As part of my review of the litigation surrounding the newly-profitable Fannie And Freddie (here, here, here and here), I turn to the complaint filed by “extremely low income tenants in desperate need of affordable housing” and the National Low Income Housing Coalition and the Right to the City Alliance, Samuels et al. v. FHFA et al., No. 1:13-cv-22399 (Jul. 9, 2009).
As the complaint notes, Congress created the Housing Trust Fund as part of the Housing and Economic Recovery Act of 2008 (HERA). The Housing Trust Fund was to be funded by contributions by Fannie and Freddie that were based on their annual purchases. Those contributions could amount to hundreds of millions of dollars a year.
But here was the rub: the Director of the FHFA could suspend those contributions if the Director finds that they
(1) are contributing, or would contribute, to the financial instability of [Fannie or Freddie];
(2) are causing, or would cause, the [Fannie or Freddie] to be classified as undercapitalized; or
(3) are preventing, or would prevent, [Fannie or Freddie] from successfully completing a capital restoration plan under section 4622 of this title. (14, quoting 12 U.S.C. section 4567(b))

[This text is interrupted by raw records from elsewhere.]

/-- The notes of a configuration status, bit 0 first (Table 10-9). -/
def ConfigNotes.inOrder (n : ConfigNotes) : List Bool :=
  [n.defaultsUsed, n.output0Disabled, n.output1Disabled, n.lineBudget0, n.lineBudget1, n.wakeFields0, n.wakeFields1,
   n.flashSize, n.directoryCount, n.directoryRange, n.fallbackRange, n.fallbackFailed, n.budgetsReduced, n.timesA, n.timesB]

/-- The configuration status (Table 10-9). -/
def ConfigStatus.fields (c : ConfigStatus) : Fields :=
  [(1, c.mode.lanes), (2, (c.notes.inOrder.mapIdx (fun k b => b.toNat * 2 ^ k)).sum), (1, c.directory.code), (2, c.records)]

/-- An account's budget, charged pages and entries used (R23). -/
def AccountRecord.fields (a : AccountRecord) : Fields := [(2, a.budget), (2, a.charged), (1, a.entries)]

/-- An output's enabled flag and, if enabled, its active width and height (R166). -/
def geometryFields : Option (Nat × Nat) → Fields
  | some (w, h) => [(1, 1), (2, w), (2, h)]
  | none => [(1, 0)]

/-- The stream report (R93). -/
def StreamReport.fields (r : StreamReport) : Fields :=
  [(1, streamNum r.stream), (1, r.state.code), (1, (r.owner.map portNum).getD 0xFF),
   (1, (r.clockOutput.map outputNum).getD 0xFF), (1, r.slots.length)]
    ++ r.slots.map (fun x => (1, x.code)) ++ [(1, r.readyLength), (4, r.clock.toNat)]

/-- The fields of a result: those the owning chapter lists, in that order, with the sizes of Table 10-9, and with those of log 20
where it gives none. -/
def Result.fields : Result → Fields
  | .none => []
  | .attach r =>
      [(2, r.partCode), (1, r.revision), (1, r.part.code)] ++ r.status.fields
        ++ [(1, r.singlePort.toNat), (2, r.budget), (1, r.share), (1, r.firstLayer), (1, r.lastLayer), (1, r.maintainer.toNat)]
        ++ geometryFields r.outputs.o0 ++ geometryFields r.outputs.o1
  | .detach n => [(1, n)]
  | .restart p c single n => [(1, p.code)] ++ c.fields ++ [(1, single.toNat), (1, n)]
  | .subscribe old new => [(1, old.toNat), (1, new.toNat)]
  | .statistics g clear vs => [(1, g), (1, clear.toNat)] ++ vs.map (fun v => (4, v))
  | .surface h w ht size pages => handleFields (some h) ++ [(2, w), (2, ht), (4, size), (2, pages)]
  | .written mark discarded => mark.map (fun b => (1, b.toNat)) ++ discarded.toList.map (fun n => (2, n))
  | .freed st => [(1, (st.map SurfaceState.code).getD 0)]
  | .pool r =>
      [(2, r.free), (2, r.reserved), (2, r.allocated), (2, r.quarantined)] ++ r.portA.fields ++ r.portB.fields
        ++ r.posters.fields ++ [(1, r.bad)]
  | .layer c cropClamp stepClamp => [(2, c.cx), (2, c.cy), (2, c.cw), (2, c.ch), (1, cropClamp.toNat), (1, stepClamp.toNat)]
  | .latch o n => [(1, outputNum o), (4, n.toNat)]
  | .panel o w other t st fb =>
      [(1, outputNum o), (1, (w.map Wish.code).getD 0xFF), (1, (other.map Wish.code).getD 0xFF), (1, t.code), (1, st.code),
       (1, fb.toNat)]
  | .stream r => r.fields
  | .position k => [(1, k)]
  | .closed i => [(1, streamNum i)]
  | .poster h title image =>
      handleFields (some h) ++ [(2, title)]
        ++ image.toList.flatMap (fun x => [(2, x.1), (2, x.2.1), (1, x.2.2.code)])
  | .released n c => [(1, n), (1, c.code)]
  | .posterQuery r =>
      [(1, r.hasDirectory.toNat), (1, r.listed.toNat), (1, r.bad.toNat), (1, r.condition.code)]
        ++ r.handle.toList.flatMap (fun h => handleFields (some h))
        ++ r.resident.toList.flatMap (fun x => [(1, x.1), (1, x.2.toNat)])
  | .reload records removed stale => [(2, records), (1, removed), (1, stale)]
  | .flashRead off len data => [(4, off), (2, len)] ++ data.map (fun b => (1, b.toNat))
  | .flashProgram off len => [(4, off), (2, len)]
  | .flashErase off => [(4, off)]
  | .errors c fault bad =>
      [(2, c.sequence), (2, c.page.getD 0xFFFF)] ++ handleFields c.surface
        ++ [(1, (c.reader.map readerCode).getD 0xFF), (2, c.offset.getD 0xFFFF), (1, c.pageAdded.toNat), (1, c.locked.toNat),
            (1, c.lost.toNat), (1, c.lostCount), (1, fault.toNat), (1, bad.length)]
        ++ bad.map (fun page => (2, page))
  | .cleared lost n => [(1, lost.toNat), (1, n)]
  | .staleClear seq locked => [(2, seq), (1, locked.toNat)]
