-- ==== Sys2Proof/Certificates/Slice0/Obligations.lean ====
section
/-! DEFINITION. The statements for the provers. Those about the whole part come first, then those of each family of
commands in the order of the table. A command of the link is stated at the head of its port's queue (`Takes`): its
fields are read from the frame there. -/

section Statements

open Sys2Proof Sys2Proof.Machine

/-! ## The block and its resets -/

/-- One step is the meaning of the command at the front of the queue, on the state with the queue's rest; on an empty
queue the block idles (the model's queue, log 1). -/
def Obligations.StepRunsFrontCommand : Prop :=
  ∀ s : State,
    (∀ c rest, s.pending = c :: rest → step s = exec c { s with pending := rest })
    ∧ (s.pending = [] → step s = .next s)

/-- Every command completes in a next state on every state, which stays as it is where the command's occasion is absent (the
model's choice, log 2); an ECC result on a burst that frame memory does not have, which no reader of R150 can report, is the
model's own stop (NOTES.md, Stops); none is refused, and none changes the queue of waiting commands (log 1). -/
def Obligations.EveryCommandCompletes : Prop :=
  ∀ (c : Instr) (s : State),
    (c.wellFormed = true → ∃ t, exec c s = .next t)
    ∧ (∀ r b, b.valid = false → (c = .eccCorrected r b ∨ c = .eccUncorrectable r b) → exec c s = .fault .noSuchBurst)
    ∧ (∀ why, exec c s ≠ .refused why)
    ∧ ∀ t, exec c s = .next t → t.pending = s.pending

/-- What a cold reset leaves, as R5, R26, R28, R110, R132, R135, R162, R184 and R185 give it. -/
def Obligations.ResetStateValues : Prop :=
  let s := State.reset
  (s.surfaces.freeList = List.range' 64 16320 ∧ s.surfaces.quarantined = []
    ∧ s.surfaces.entries[0]? = some
        { gen := 0
          body := some { owner := .part, kind := .fallback, width := 240, height := 360, format := .rgb565
                         byteSize := 172800, pages := List.range 43, state := .resident, attached := none
                         damaged := false, refs := ⟨0, 0⟩ } }
    ∧ s.surfaces.entries.drop 1 = List.replicate 159 { gen := 0, body := none }
    ∧ ∀ a, (s.surfaces.account a).charged = 0 ∧ (s.surfaces.account a).entries = 0)
  ∧ (s.layers.length = 24 ∧ ∀ r ∈ s.layers, r.active = r.pending
      ∧ r.pending = { output := none, z := 0, source := .none, crop := ⟨0, 0, 1, 1⟩, dx := 0, dy := 0, dw := 1, dh := 1
                      filter := .nearest, alpha := 255, fill := ⟨0, 0, 0⟩, cls := .decorative, visible := false })
  ∧ (∀ i, s.streams.get i = { state := .idleClosed, owner := none, clockOutput := none, slots := [], current := none
                              ready := [], clock := 0, startStamp := none, lastStamp := none, closeTag := none })
  ∧ (s.cache.map = [] ∧ s.cache.queue = [] ∧ s.cache.idle = [] ∧ s.cache.stale = [] ∧ s.cache.reload = none)
  ∧ (s.arbiter.queues = ⟨[], []⟩ ∧ s.arbiter.loadingRange = none ∧ s.arbiter.timer = .stopped)
  ∧ s.errors = { bad := [], fault := false
                 capture := { sequence := 0, page := none, surface := none, reader := none, offset := none
                              pageAdded := false, locked := false, lost := false, lostCount := 0 } }
  ∧ (∀ p, (s.ports.get p).queue = [] ∧ (s.ports.get p).inFlight = [] ∧ (s.ports.get p).notices = []
      ∧ (s.ports.get p).owed = 0 ∧ (s.ports.get p).lost = 0 ∧ (s.ports.get p).mask = 0
      ∧ (s.ports.get p).quiet = .stopped ∧ (s.ports.get p).hold = .stopped ∧ (s.ports.get p).attention = false)
  ∧ (∀ g, ∀ n ∈ s.counters.group g, n = 0)
  ∧ (∀ o, (s.outputs.get o).latches = [] ∧ (s.outputs.get o).layers = [] ∧ (s.outputs.get o).holdSet = []
      ∧ (s.outputs.get o).wishes = ⟨none, none⟩ ∧ (s.outputs.get o).forcedBlank = false ∧ (s.outputs.get o).pen = false)
  ∧ s.part = .starting
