-- ==== Sys2Proof/Tests/Slice0.lean ====
section
/-! SUPPORT. Tests: ill-formed commands, values worked out by hand from the rules, one step of each kind on small states,
and a witness for the hypotheses of each statement. -/

namespace Sys2Proof.Tests

open Sys2Proof.Machine

/-! ## Ill-formed commands are refused by WellFormed -/

theorem test_wf_empty_frame : (Instr.commandFrame .a []).wellFormed = false := by decide
theorem test_wf_notice_read_byte : (Instr.commandFrame .a [0x5A, 0x20]).wellFormed = true := by decide
theorem test_wf_frame : (Instr.commandFrame .a [0xA5]).wellFormed = true := by decide
theorem test_wf_line_burst : (Instr.composeLine .o0 ⟨[⟨0, 0, ⟨16384, 0⟩, false⟩], 0, 0⟩).wellFormed = false := by decide
theorem test_wf_ecc_page : (Instr.eccCorrected .loader ⟨16384, 0⟩).wellFormed = false := by decide
theorem test_wf_ecc_offset : (Instr.eccUncorrectable .output0 ⟨0, 33⟩).wellFormed = false := by decide
theorem test_wf_ecc_offset_high : (Instr.eccUncorrectable .output1 ⟨16383, 4096⟩).wellFormed = false := by decide
theorem test_wf_ecc_last : (Instr.eccUncorrectable .output1 ⟨16383, 4064⟩).wellFormed = true := by decide

/-! ## Values by hand -/

/-- The standard check string of the CRC-16 of Section 10.8 (polynomial 0x1021, initial 0xFFFF, no reflection). -/
theorem test_crc16 : crc16 [0x31, 0x32, 0x33, 0x34, 0x35, 0x36, 0x37, 0x38, 0x39] = 0x29B1 := by decide +kernel
/-- The standard check string of the CRC-32 of R111. -/
theorem test_crc32 : crc32 [0x31, 0x32, 0x33, 0x34, 0x35, 0x36, 0x37, 0x38, 0x39] = 0xCBF43926 := by decide +kernel
/-- R57: 128 × 128 / 255 = 64.25. -/
theorem test_mul255 : mul255 128 128 = 64 := by decide
/-- R59: R5 = 16 gives 132. -/
theorem test_expand565_red : (expand565 0x8000).r = 132 := by decide
/-- R61: black and white of studio range. -/
theorem test_expandYC : expandYC 16 128 128 = ⟨255, 0, 0, 0⟩ ∧ expandYC 235 128 128 = ⟨255, 255, 255, 255⟩ := by decide
/-- R9: the fallback poster takes 172,800 bytes and 43 pages (Table 0-1). -/
theorem test_pageCount : byteSize .rgb565 240 360 = 172800 ∧ pageCount 172800 = 43 := by decide
/-- R33: a start beyond the source moves to its last sample, a length of 0 becomes 1. -/
theorem test_clampAxis : clampAxis 500 10 400 = (399, 1) ∧ clampAxis 0 0 400 = (0, 1) := by decide
/-- R87: 2^31 apart, neither stamp is at or before the other. -/
theorem test_stamps : atOrBefore 0 0x80000000 = false ∧ atOrBefore 0x80000000 0 = false
    ∧ isAfter 0 0xFFFFFFFF = true := by decide
/-- R153: the sequence after 65,535 is 1. -/
theorem test_nextSequence : nextSequence 65535 = 1 := by decide
/-- Table 11-2: the defaults run at 30 stamp units over 1,500: 1200 × 1980 clocks at 142,560 kHz are 1/60 s. -/
theorem test_defaultAdvance : defaultImage.timing.o0.advanceN / defaultImage.timing.o0.advanceD = 1500 := by decide
/-- R190: an excess of 1 over the pool comes off the POSTERS budget while it is above 1,024. -/
theorem test_reduceBudgets : reduceBudgets 8000 7000 1321 = (8000, 7000, 1320) := by decide

/-- R190: POSTERS down to 1,024 first, then PORT_B, then PORT_A; the absent port's budget goes to the present one. -/
theorem test_budget_order : reduceBudgets 9000 8000 2000 = (9000, 6296, 1024)
    ∧ reduceBudgets 16000 500 2000 = (15296, 0, 1024) ∧ settleBudgets ⟨true, false⟩ 8000 7000 1321 = (15000, 0, 1320)
    ∧ settleBudgets ⟨false, true⟩ 8000 7000 1321 = (0, 15000, 1320) := by decide

/-- R137: the cycle begins after the turn; a deferred erase is passed over. -/
theorem test_next_grant : Requester.after (.port .a) (.port .b) = 0 ∧ Requester.after .loader .loader = 2
    ∧ ({ Arbiter.reset with
          grant := none, turn := .loader, reread := true, request := some ⟨0, 95⟩
          queues := ⟨[⟨1, .erase 0⟩], [⟨2, .read 0 1⟩]⟩ } : Arbiter).giveNext.grant = some (.port .b ⟨2, .read 0 1⟩) := by decide

/-! ## Small states -/

/-- The smallest timing of Table 4-1. -/
def smallTiming : TimingRecord :=
  { flag := true, width := 320, height := 240, htotal := 336, vtotal := 244, pixelKHz := 300000
    background := ⟨1, 2, 3⟩, lineBudget := 4096, wakeFields := 1 }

And that is just what happened in 2008: the FHFA put them into conservatorship because of fears of their impending insolvency and their mounting losses. With the housing recovery, Fannie and Freddie have returned to profitability — massive profitability. But the federal government has redirected those profits to the Treasury, which had provided many billions of dollars to the two companies during the early years of the crisis without funding the Housing Trust Fund.
The plaintiffs allege that despite “the record profits of the Enterprises and despite the statutory requirement that any suspension of payments be temporary, the Federal Defendants have failed and refused to review these findings and/or discontinue their suspension of the statutorily required payments by Fannie Mae and Freddie Mac into the Housing Trust Fund.” (17) The plaintiffs allege that this is “arbitrary and capricious in light of the changed and current financial condition of the Enterprise. The required statutory contribution is a small percentage of the Enterprise’s profits and thus would not contribute to the financial instability” of the two companies or to the other two bases for suspending the contributions pursuant to section 4567(b). (18, citations omitted) In sum, “the level of capitalization is solely a function of the policy decisions of the conservator not the cost of contributions to the Housing Trust Fund.” (22)
The big challenge that the plaintiffs face, as far as I can tell, is how they can convince the Court that the two companies are financially stable when they are still so deeply in debt to the federal government, notwithstanding the billions of dollars of profits that they two companies have remitted so far to the Treasury.